[Source records]
+++
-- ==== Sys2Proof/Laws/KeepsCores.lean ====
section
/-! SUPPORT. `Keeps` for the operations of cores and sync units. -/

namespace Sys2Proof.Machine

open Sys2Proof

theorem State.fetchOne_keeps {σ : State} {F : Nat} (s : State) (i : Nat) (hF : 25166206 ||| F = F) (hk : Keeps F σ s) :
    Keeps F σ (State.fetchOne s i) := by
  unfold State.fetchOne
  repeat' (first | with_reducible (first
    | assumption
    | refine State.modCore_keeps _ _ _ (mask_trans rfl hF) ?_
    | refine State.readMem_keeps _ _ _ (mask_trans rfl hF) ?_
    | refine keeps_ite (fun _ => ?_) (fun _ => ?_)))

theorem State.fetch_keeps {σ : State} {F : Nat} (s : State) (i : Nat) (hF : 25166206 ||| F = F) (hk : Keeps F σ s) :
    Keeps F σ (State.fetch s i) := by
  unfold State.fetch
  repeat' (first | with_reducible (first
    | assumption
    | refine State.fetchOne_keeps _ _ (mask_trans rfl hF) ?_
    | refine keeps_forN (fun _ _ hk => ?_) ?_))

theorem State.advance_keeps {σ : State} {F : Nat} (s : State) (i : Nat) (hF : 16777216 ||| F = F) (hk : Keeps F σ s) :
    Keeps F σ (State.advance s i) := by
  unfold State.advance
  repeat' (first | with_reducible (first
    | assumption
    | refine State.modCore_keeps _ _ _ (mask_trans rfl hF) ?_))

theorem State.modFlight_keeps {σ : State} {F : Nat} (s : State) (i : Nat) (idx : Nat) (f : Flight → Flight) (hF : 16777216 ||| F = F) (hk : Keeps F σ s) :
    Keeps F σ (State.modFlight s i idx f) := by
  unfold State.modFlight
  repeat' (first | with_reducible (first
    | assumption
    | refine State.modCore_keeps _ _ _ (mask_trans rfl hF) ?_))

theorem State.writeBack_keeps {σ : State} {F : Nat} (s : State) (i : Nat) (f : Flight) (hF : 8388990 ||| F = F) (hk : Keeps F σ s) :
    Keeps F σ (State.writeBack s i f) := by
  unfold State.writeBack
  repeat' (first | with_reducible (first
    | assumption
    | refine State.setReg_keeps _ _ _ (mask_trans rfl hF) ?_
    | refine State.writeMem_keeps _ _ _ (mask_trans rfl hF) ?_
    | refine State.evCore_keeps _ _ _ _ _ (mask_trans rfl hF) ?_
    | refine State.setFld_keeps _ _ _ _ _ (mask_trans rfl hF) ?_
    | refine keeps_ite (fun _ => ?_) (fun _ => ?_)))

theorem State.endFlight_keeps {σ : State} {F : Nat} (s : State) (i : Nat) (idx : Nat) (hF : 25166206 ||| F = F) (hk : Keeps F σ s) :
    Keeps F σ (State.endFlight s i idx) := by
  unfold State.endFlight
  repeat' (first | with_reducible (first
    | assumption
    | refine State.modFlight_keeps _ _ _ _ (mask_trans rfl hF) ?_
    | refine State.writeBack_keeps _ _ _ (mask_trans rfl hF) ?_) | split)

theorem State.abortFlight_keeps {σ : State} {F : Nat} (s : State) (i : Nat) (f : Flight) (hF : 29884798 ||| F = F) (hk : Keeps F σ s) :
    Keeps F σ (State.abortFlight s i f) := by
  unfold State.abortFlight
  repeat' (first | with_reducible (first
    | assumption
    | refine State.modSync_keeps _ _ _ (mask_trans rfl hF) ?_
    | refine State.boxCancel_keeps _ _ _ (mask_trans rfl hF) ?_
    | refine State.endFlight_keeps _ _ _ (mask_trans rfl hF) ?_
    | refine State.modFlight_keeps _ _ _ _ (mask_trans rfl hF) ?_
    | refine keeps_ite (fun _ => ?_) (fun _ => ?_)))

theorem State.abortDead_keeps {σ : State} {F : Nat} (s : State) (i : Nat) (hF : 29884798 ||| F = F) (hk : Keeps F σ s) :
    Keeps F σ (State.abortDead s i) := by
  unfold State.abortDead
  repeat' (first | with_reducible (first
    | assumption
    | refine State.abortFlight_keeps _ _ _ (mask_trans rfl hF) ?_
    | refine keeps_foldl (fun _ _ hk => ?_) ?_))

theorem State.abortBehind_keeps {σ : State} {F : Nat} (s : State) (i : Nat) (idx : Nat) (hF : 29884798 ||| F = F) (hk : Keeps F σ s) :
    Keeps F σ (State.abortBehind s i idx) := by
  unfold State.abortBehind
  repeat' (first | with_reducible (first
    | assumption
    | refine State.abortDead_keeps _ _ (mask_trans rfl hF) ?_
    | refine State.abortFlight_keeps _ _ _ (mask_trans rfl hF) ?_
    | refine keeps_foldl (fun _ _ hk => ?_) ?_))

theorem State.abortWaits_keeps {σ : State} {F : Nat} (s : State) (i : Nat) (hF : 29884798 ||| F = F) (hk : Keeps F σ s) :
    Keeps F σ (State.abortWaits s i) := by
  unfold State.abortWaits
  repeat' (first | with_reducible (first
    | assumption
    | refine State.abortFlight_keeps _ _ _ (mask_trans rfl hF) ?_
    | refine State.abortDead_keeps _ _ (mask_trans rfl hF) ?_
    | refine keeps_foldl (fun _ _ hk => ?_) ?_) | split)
+++
:: TO DO ::
Transcribe the records above from the line holding "Keeps F σ (State.fetchOne s i) := by" down to the line holding "(idx : Nat) (hF : 25166206", inclusive, without adding anything.

:: TASK OUTPUT ::
    Keeps F σ (State.fetchOne s i) := by
  unfold State.fetchOne
  repeat' (first | with_reducible (first
    | assumption
    | refine State.modCore_keeps _ _ _ (mask_trans rfl hF) ?_
    | refine State.readMem_keeps _ _ _ (mask_trans rfl hF) ?_
    | refine keeps_ite (fun _ => ?_) (fun _ => ?_)))

theorem State.fetch_keeps {σ : State} {F : Nat} (s : State) (i : Nat) (hF : 25166206 ||| F = F) (hk : Keeps F σ s) :
    Keeps F σ (State.fetch s i) := by
  unfold State.fetch
  repeat' (first | with_reducible (first
    | assumption
    | refine State.fetchOne_keeps _ _ (mask_trans rfl hF) ?_
    | refine keeps_forN (fun _ _ hk => ?_) ?_))

theorem State.advance_keeps {σ : State} {F : Nat} (s : State) (i : Nat) (hF : 16777216 ||| F = F) (hk : Keeps F σ s) :
    Keeps F σ (State.advance s i) := by
  unfold State.advance
  repeat' (first | with_reducible (first
    | assumption
    | refine State.modCore_keeps _ _ _ (mask_trans rfl hF) ?_))

theorem State.modFlight_keeps {σ : State} {F : Nat} (s : State) (i : Nat) (idx : Nat) (f : Flight → Flight) (hF : 16777216 ||| F = F) (hk : Keeps F σ s) :
    Keeps F σ (State.modFlight s i idx f) := by
  unfold State.modFlight
  repeat' (first | with_reducible (first
    | assumption
    | refine State.modCore_keeps _ _ _ (mask_trans rfl hF) ?_))

theorem State.writeBack_keeps {σ : State} {F : Nat} (s : State) (i : Nat) (f : Flight) (hF : 8388990 ||| F = F) (hk : Keeps F σ s) :
    Keeps F σ (State.writeBack s i f) := by
  unfold State.writeBack
  repeat' (first | with_reducible (first
    | assumption
    | refine State.setReg_keeps _ _ _ (mask_trans rfl hF) ?_
    | refine State.writeMem_keeps _ _ _ (mask_trans rfl hF) ?_
    | refine State.evCore_keeps _ _ _ _ _ (mask_trans rfl hF) ?_
    | refine State.setFld_keeps _ _ _ _ _ (mask_trans rfl hF) ?_
    | refine keeps_ite (fun _ => ?_) (fun _ => ?_)))

theorem State.endFlight_keeps {σ : State} {F : Nat} (s : State) (i : Nat) (idx : Nat) (hF : 25166206 ||| F = F) (hk : Keeps F σ s) :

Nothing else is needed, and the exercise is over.